Filter the listing so that only lines with the word "rcal" remain.

(Information provided Opens)

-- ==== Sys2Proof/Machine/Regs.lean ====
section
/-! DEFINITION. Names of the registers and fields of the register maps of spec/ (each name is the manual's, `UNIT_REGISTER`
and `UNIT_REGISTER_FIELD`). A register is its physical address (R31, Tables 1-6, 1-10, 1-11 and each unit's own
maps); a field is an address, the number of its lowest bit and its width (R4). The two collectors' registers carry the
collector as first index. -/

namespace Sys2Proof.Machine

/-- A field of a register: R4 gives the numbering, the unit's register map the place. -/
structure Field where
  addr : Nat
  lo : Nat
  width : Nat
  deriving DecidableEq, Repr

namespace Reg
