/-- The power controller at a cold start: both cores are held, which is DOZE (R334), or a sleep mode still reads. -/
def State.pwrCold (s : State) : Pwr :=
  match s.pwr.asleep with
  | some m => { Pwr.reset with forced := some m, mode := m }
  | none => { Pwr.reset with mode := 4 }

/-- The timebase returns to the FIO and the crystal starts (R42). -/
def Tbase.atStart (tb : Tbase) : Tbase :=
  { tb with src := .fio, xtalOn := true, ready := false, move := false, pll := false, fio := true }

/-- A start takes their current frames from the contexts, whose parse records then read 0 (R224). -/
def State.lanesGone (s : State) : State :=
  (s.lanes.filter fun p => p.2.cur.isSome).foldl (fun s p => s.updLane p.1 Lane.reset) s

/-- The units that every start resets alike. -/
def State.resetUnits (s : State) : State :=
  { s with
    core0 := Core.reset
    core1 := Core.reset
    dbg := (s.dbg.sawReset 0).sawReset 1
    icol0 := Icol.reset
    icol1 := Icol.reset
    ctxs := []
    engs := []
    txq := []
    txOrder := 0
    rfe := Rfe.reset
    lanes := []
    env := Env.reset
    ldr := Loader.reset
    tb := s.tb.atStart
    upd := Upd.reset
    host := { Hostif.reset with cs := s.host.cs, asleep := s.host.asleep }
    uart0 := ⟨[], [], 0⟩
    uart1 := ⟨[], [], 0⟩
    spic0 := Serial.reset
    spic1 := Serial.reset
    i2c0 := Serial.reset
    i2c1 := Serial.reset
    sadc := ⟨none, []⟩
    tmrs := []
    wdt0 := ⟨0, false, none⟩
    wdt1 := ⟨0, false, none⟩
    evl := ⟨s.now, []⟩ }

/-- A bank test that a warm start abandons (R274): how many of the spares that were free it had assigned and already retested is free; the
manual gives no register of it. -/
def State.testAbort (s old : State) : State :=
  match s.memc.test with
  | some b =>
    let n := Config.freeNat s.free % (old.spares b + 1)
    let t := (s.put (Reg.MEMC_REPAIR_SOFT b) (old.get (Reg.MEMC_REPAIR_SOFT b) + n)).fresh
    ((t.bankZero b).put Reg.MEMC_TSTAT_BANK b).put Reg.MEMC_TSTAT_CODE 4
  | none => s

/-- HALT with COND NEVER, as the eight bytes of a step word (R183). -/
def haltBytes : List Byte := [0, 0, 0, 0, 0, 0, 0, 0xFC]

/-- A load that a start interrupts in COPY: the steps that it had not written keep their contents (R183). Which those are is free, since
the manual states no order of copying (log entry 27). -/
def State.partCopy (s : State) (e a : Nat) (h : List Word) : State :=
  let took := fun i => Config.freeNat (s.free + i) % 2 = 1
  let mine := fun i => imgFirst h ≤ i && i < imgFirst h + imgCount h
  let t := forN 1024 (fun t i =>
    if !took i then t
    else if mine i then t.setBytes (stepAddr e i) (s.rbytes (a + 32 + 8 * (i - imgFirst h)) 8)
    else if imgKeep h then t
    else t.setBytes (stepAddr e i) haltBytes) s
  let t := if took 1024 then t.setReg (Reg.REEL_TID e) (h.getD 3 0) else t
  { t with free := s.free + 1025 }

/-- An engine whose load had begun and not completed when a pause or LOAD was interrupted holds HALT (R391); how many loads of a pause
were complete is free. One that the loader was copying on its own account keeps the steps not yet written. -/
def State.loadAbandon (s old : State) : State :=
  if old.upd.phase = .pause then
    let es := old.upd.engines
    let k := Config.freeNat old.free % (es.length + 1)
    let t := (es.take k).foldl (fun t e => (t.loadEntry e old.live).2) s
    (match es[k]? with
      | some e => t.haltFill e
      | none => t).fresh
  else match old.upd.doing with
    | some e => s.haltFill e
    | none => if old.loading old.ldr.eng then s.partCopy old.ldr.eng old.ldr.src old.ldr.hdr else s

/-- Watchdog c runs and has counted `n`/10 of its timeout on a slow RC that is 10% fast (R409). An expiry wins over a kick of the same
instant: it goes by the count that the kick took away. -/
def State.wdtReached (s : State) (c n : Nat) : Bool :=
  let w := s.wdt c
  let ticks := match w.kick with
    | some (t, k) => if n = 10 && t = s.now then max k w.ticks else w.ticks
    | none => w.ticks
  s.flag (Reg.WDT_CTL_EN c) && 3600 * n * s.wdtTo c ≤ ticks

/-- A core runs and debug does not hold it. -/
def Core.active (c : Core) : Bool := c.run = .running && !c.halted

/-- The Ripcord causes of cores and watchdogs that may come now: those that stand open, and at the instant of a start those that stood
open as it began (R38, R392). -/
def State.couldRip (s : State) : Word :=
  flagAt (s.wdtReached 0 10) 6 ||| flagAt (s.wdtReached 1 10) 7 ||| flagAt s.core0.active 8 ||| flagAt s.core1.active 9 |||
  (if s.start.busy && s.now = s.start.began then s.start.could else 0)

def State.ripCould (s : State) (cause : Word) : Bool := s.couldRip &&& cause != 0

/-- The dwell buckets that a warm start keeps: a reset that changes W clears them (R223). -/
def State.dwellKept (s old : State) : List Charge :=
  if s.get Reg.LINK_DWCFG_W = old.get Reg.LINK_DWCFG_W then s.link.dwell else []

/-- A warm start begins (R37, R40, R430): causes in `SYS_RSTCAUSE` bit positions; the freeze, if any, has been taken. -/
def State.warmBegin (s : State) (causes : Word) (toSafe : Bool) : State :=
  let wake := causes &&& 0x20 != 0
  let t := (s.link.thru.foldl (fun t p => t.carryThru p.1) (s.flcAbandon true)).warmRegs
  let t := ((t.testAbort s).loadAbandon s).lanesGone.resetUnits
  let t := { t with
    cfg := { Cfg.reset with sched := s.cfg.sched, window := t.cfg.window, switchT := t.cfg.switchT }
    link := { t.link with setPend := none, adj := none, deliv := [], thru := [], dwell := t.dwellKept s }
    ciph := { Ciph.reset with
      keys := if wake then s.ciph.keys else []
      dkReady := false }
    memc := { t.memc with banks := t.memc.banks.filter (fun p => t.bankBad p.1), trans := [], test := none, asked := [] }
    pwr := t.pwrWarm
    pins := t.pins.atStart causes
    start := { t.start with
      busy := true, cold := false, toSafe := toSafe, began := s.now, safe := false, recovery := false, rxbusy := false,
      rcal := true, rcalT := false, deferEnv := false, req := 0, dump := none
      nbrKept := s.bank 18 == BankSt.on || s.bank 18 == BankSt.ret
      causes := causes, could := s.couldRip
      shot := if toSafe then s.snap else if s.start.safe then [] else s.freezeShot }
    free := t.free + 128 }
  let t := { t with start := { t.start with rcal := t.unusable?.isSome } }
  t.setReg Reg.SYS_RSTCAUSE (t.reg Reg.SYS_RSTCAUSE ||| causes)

(Information provided Closes)

■ Solution for this task
      rcal := true, rcalT := false, deferEnv := false, req := 0, dump := none
  let t := { t with start := { t.start with rcal := t.unusable?.isSome } }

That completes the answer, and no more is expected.